**WORK ITEM**
When you reach the line containing "if i < 4 then" in the records below, start copying exactly, and stop once you have copied the line containing "def pk6 (f : Nat".

**INFORMATION SHOWN**
-- ==== Sys2Proof/Machine/Table.lean ====
section
/-! DEFINITION. Sparse tables: a list of key and value pairs, keys rising. Registers, memory and every other
indexed store of the machine is one of these. Where absent means a default value, `set` keeps the canonical form
(no entry equals the default), so equal contents are equal lists. -/
namespace Sys2Proof.Machine

/-- A sparse table: entries at rising keys. -/
abbrev Tab (α : Type) := List (Nat × α)

/-- The entry at a key, if there is one. -/
def Tab.find? {α : Type} : Tab α → Nat → Option α
  | [], _ => none
  | (k, v) :: t, n => if k = n then some v else Tab.find? t n

/-- The entry at a key, or the default. -/
def Tab.get {α : Type} (d : α) (t : Tab α) (n : Nat) : α :=
  match Tab.find? t n with
  | some v => v
  | none => d

/-- Write an entry in key order, replacing the one that stands at the key. -/
def Tab.put {α : Type} : Tab α → Nat → α → Tab α
  | [], n, v => [(n, v)]
  | (k, w) :: t, n, v =>
    if n = k then (n, v) :: t
    else if n < k then (n, v) :: (k, w) :: t
    else (k, w) :: Tab.put t n v

/-- Remove the entry at a key. -/
def Tab.erase {α : Type} : Tab α → Nat → Tab α
  | [], _ => []
  | (k, w) :: t, n => if k = n then Tab.erase t n else (k, w) :: Tab.erase t n

/-- Write a value in a table whose absent entries are `d`: the default is written by removing the entry. -/
def Tab.set {α : Type} [DecidableEq α] (d : α) (t : Tab α) (n : Nat) (v : α) : Tab α :=
  if v = d then Tab.erase t n else Tab.put t n v

/-- The keys rise strictly. -/
def Tab.sorted {α : Type} : Tab α → Bool
  | [] => true
  | [_] => true
  | (k, _) :: (k', v') :: t => decide (k < k') && Tab.sorted ((k', v') :: t)

/-- The canonical form: keys rise strictly and no entry is the default. -/
def Tab.wf {α : Type} [DecidableEq α] (d : α) (t : Tab α) : Bool :=
  Tab.sorted t && t.all (fun e => decide (e.2 ≠ d))

/-- Remove every entry whose key lies in `lo` to `lo + n - 1`. -/
def Tab.dropRange {α : Type} (t : Tab α) (lo n : Nat) : Tab α :=
  t.filter (fun e => ! (decide (lo ≤ e.1) && decide (e.1 < lo + n)))

/-- The entries whose key lies in `lo` to `lo + n - 1`, keyed from 0. -/
def Tab.slice {α : Type} (t : Tab α) (lo n : Nat) : Tab α :=
  (t.filter (fun e => decide (lo ≤ e.1) && decide (e.1 < lo + n))).map (fun e => (e.1 - lo, e.2))

/-- Build a table by writing `f k` at every key of a list. -/
def Tab.fill {α : Type} [DecidableEq α] (d : α) (t : Tab α) (ks : List Nat) (f : Nat → α) : Tab α :=
  ks.foldl (fun acc k => Tab.set d acc k (f k)) t

/-- The element of a list at a position, or a default. -/
def nth {α : Type} (d : α) (l : List α) (n : Nat) : α := (l[n]?).getD d

/-- Replace the element of a list at a position; nothing where there is none. -/
def setNth {α : Type} : List α → Nat → α → List α
  | [], _, _ => []
  | _ :: t, 0, v => v :: t
  | h :: t, n + 1, v => h :: setNth t n v

/-- Remove the element of a list at a position. -/
def dropNth {α : Type} : List α → Nat → List α
  | [], _ => []
  | _ :: t, 0 => t
  | h :: t, n + 1 => h :: dropNth t n

end Sys2Proof.Machine
end

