-- ==== Sys2Proof/Machine/Flags.lean ====
section
/-! DEFINITION. The sticky flags of `rstat` (R88, R102), the integer functions of the scalar and vector units
(R150 to R158, R162, R164), the conditions (R155), and the packing of narrow elements in a lane (R168 to R170). -/
namespace Sys2Proof.Machine

/-! ### Flags -/

/-- The five arithmetic flags in their `rstat` places: `nx` 0, `uf` 1, `of` 2, `dz` 3, `nv` 4 (R102). -/
abbrev Fl := BitVec 5

def flNX : Fl := 1
def flUF : Fl := 2
def flOF : Fl := 4
def flDZ : Fl := 8
def flNV : Fl := 16

/-- `nv` where a condition holds. -/
def nvIf (c : Bool) : Fl := if c then flNV else 0

/-- `rstat.merr` (R42, R62). -/
def rsMerr : Word := 0x200
/-- `rstat.rerr`. -/
def rsRerr : Word := 0x400
/-- `rstat.alost`. -/
def rsAlost : Word := 0x800

/-- OR bits into the sticky status. -/
def Agent.orStat (ag : Agent) (w : Word) : Agent := { ag with rstat := ag.rstat ||| w }

/-- OR arithmetic flags into the sticky status (R88). -/
def Agent.orFlags (ag : Agent) (f : Fl) : Agent := ag.orStat (f.setWidth 32)

/-! ### Integer functions -/

/-- The high word of the signed product (R150). -/
def mulhS (a b : Word) : Word := (a.signExtend 64 * b.signExtend 64).extractLsb' 32 32
/-- The high word of the unsigned product (R150). -/
def mulhU (a b : Word) : Word := (a.zeroExtend 64 * b.zeroExtend 64).extractLsb' 32 32

/-- Signed quotient toward zero; all ones for a zero divisor; −2^31 ÷ −1 is −2^31 (R151). -/
def divS (a b : Word) : Word := if b = 0 then 0xFFFFFFFF else a.sdiv b
/-- Unsigned quotient; all ones for a zero divisor (R151). -/
def divU (a b : Word) : Word := if b = 0 then 0xFFFFFFFF else a.udiv b
/-- Signed remainder with the dividend's sign; the dividend for a zero divisor (R151). -/
def remS (a b : Word) : Word := if b = 0 then a else a.srem b
/-- Unsigned remainder; the dividend for a zero divisor (R151). -/
def remU (a b : Word) : Word := if b = 0 then a else a.umod b
/-- The flag of a division (R151). -/
def divFlag (b : Word) : Fl := if b = 0 then flDZ else 0

/-- Left shift; a count of the width or more gives 0 (R152, R157). -/
def shlN {w : Nat} (a : BitVec w) (n : Nat) : BitVec w := if n < w then a <<< n else 0
/-- Logical right shift; a count of the width or more gives 0 (R152, R157). -/
def shrN {w : Nat} (a : BitVec w) (n : Nat) : BitVec w := if n < w then a >>> n else 0
/-- Arithmetic right shift; a count of the width or more gives copies of the sign (R152, R157). -/
def sarN {w : Nat} (a : BitVec w) (n : Nat) : BitVec w := a.sshiftRight (if n < w then n else w - 1)
/-- Left rotation by the count modulo 32 (R152). -/
def rolW (a b : Word) : Word := a.rotateLeft (b.toNat % 32)

/-- MIN: a if a < b, else b, signed (R150). -/
def minS (a b : Word) : Word := if a.slt b then a else b
def maxS (a b : Word) : Word := if b.slt a then a else b
def minU (a b : Word) : Word := if a.ult b then a else b
def maxU (a b : Word) : Word := if b.ult a then a else b

/-- Zero bits above the highest one bit among the `n` low bits of `x`. -/
def clzAux (x : Nat) : Nat → Nat
  | 0 => 0
  | n + 1 => if x.testBit n then 0 else 1 + clzAux x n
/-- One bits among the `n` low bits of `x`. -/
def popAux (x : Nat) : Nat → Nat
  | 0 => 0
  | n + 1 => (if x.testBit n then 1 else 0) + popAux x n
/-- CLZ (R150). -/
def clzW (a : Word) : Word := BitVec.ofNat 32 (clzAux a.toNat 32)
/-- POPC (R150). -/
def popW (a : Word) : Word := BitVec.ofNat 32 (popAux a.toNat 32)

/-- The effective width of a bit field: cut at bit 31 (R154). -/
def bfWidth (c : Word) : Nat :=
  min ((c.extractLsb' 8 5).toNat + 1) (32 - (c.extractLsb' 0 5).toNat)
/-- The low `w` bits of `a`, sign-extended from bit `w - 1` where `sx`. -/
def lowBits (a : Word) (w : Nat) (sx : Bool) : Word :=
  if sx then sarN (shlN a (32 - w)) (32 - w) else shrN (shlN a (32 - w)) (32 - w)
/-- BFX (R154). -/
def bfxW (a c : Word) : Word := lowBits (a >>> (c.extractLsb' 0 5).toNat) (bfWidth c) (c.getLsbD 16)
/-- BFI into `old` (R154). -/
def bfiW (old a c : Word) : Word :=
  let p := (c.extractLsb' 0 5).toNat
  let mask := (lowBits (0xFFFFFFFF : Word) (bfWidth c) false) <<< p
  (old &&& ~~~mask) ||| ((a <<< p) &&& mask)

/-- ADDA's scaled index (R158): bits 29:0 signed, times 2 to bits 31:30. -/
def addaOffset (b : Word) : DWord := (b.extractLsb' 0 30).signExtend 64 <<< (b.extractLsb' 30 2).toNat

/-- The conditions of R155. -/
inductive Cond where
  | eq | ne | lt | ltu | le | leu | gt | gtu | ge | geu
  deriving DecidableEq, Repr

/-- When a condition holds (R155). -/
def Cond.holds (c : Cond) (a b : Word) : Bool :=
  match c with
  | .eq => a == b
  | .ne => a != b
  | .lt => a.slt b
  | .ltu => a.ult b
  | .le => a.sle b
  | .leu => a.ule b
  | .gt => b.slt a
  | .gtu => b.ult a
  | .ge => b.sle a
  | .geu => b.ule a

/-- 1 or 0. -/
def boolW (b : Bool) : Word := if b then 1 else 0

/-- Clamp an integer to the signed `n`-bit range (R9). -/
def satS (x : Int) (n : Nat) : Int := max (-(2 ^ (n - 1))) (min x (2 ^ (n - 1) - 1))
/-- Clamp an integer to the unsigned `n`-bit range (R9). -/
def satU (x : Int) (n : Nat) : Int := max 0 (min x (2 ^ n - 1))
/-- VADDS (R162). -/
def addSat (a b : Word) : Word := BitVec.ofInt 32 (satS (a.toInt + b.toInt) 32)
/-- VSUBS (R162). -/
def subSat (a b : Word) : Word := BitVec.ofInt 32 (satS (a.toInt - b.toInt) 32)
/-- VABS (R162). -/
def absW (a : Word) : Word := if a.msb then -a else a

/-- Byte `j` of a word. -/
def byteOf (a : Word) (j : Nat) : Byte := a.extractLsb' (8 * j) 8
/-- VDOT4's addend (R164). -/
def dot4 (a b : Word) : Int :=
  ((List.range 4).map (fun j => (byteOf a j).toInt * (byteOf b j).toInt)).sum
/-- VDOT4U's addend (R164). -/
def dot4u (a b : Word) : Nat :=
  ((List.range 4).map (fun j => (byteOf a j).toNat * (byteOf b j).toNat)).sum

/-! ### Packing -/

/-- A word from fields: field `i` of `n`, `w` bits each, in bits w·i upward. -/
def packFields (w n : Nat) (f : Nat → Nat) : Nat :=
  ((List.range n).map (fun i => (f i % 2 ^ w) * 2 ^ (w * i))).sum

/-- PK4 (R168). -/
def pk4 (a b : Word) : Word :=
  BitVec.ofNat 32 (packFields 4 8 (fun i =>
    if i < 4 then (byteOf a i).toNat else (byteOf b (i - 4)).toNat))
/-- UPK4 under control `c` (R168). -/
def upk4 (a c : Word) : Word :=
  let hi := (c.extractLsb' 0 1).toNat
  BitVec.ofNat 32 (packFields 8 4 (fun j =>
    let n : BitVec 4 := a.extractLsb' (4 * (4 * hi + j)) 4
    if c.getLsbD 1 then (n.signExtend 8).toNat else n.toNat))
/-- PK6's stream of 16 elements of 6 bits, element `i` being byte i mod 4 of word i div 4 (R169). -/
def pk6 (f : Nat → Word) : Nat :=
  packFields 6 16 (fun i => (byteOf (f (i / 4)) (i % 4)).toNat)
/-- Word `w` of the four words that UPK6 writes from a 96-bit stream (R169). -/
def upk6 (stream : Nat) (w : Nat) : Word :=
  BitVec.ofNat 32 (packFields 8 4 (fun j => (stream / 2 ^ (6 * (4 * w + j))) % 64))
/-- PKTS (R170). -/
def pkts (a b : Word) : Word :=
  BitVec.ofNat 32 (packFields 8 4 (fun j => (byteOf a j).toNat % 16 * 16 + (byteOf b j).toNat % 16))
/-- A TS8 term in units of 2^−3 (R82, R170). -/
def tsTerm (neg : Bool) (c : Nat) : Int :=
  if c = 0 then 0 else (if neg then -1 else 1) * 2 ^ (c - 1)
/-- A TS8 byte's weight in units of 2^−3 (R82, R170). -/
def tsWeight (t : Byte) : Int :=
  tsTerm (t.getLsbD 7) (t.extractLsb' 4 3).toNat + tsTerm (t.getLsbD 3) (t.extractLsb' 0 3).toNat
/-- UPKTS under control `c` (R170). -/
def upkts (a c : Word) : Word :=
  let sel := (c.extractLsb' 0 1).toNat
  BitVec.ofNat 32 (packFields 16 2 (fun h => (BitVec.ofInt 16 (tsWeight (byteOf a (2 * sel + h)))).toNat))

/-! ### The lane sequences of stochastic rounding -/

/-- NextDraw: the next state, which is also the draw (R86). -/
def nextDraw (x : Word) : Word :=
  let x := x ^^^ (x <<< 13)
  let x := x ^^^ (x >>> 17)
  x ^^^ (x <<< 5)

/-- SeedLanes for lane `l` (R86). -/
def seedLane (seed : Word) (l : Nat) : Word :=
  let x := seed ^^^ (0x9E3779B9 * BitVec.ofNat 32 (l + 1))
  if x = 0 then 0x6D2B79F5 else x

/-- The 96 lane states that a seed gives (R86). -/
def seedLanes (seed : Word) : Tab Word := lanes (seedLane seed)

end Sys2Proof.Machine
end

**SOLUTION TO THE PROBLEM**
    if i < 4 then (byteOf a i).toNat else (byteOf b (i - 4)).toNat))
/-- UPK4 under control `c` (R168). -/
def upk4 (a c : Word) : Word :=
  let hi := (c.extractLsb' 0 1).toNat
  BitVec.ofNat 32 (packFields 8 4 (fun j =>
    let n : BitVec 4 := a.extractLsb' (4 * (4 * hi + j)) 4
    if c.getLsbD 1 then (n.signExtend 8).toNat else n.toNat))
/-- PK6's stream of 16 elements of 6 bits, element `i` being byte i mod 4 of word i div 4 (R169). -/
def pk6 (f : Nat → Word) : Nat :=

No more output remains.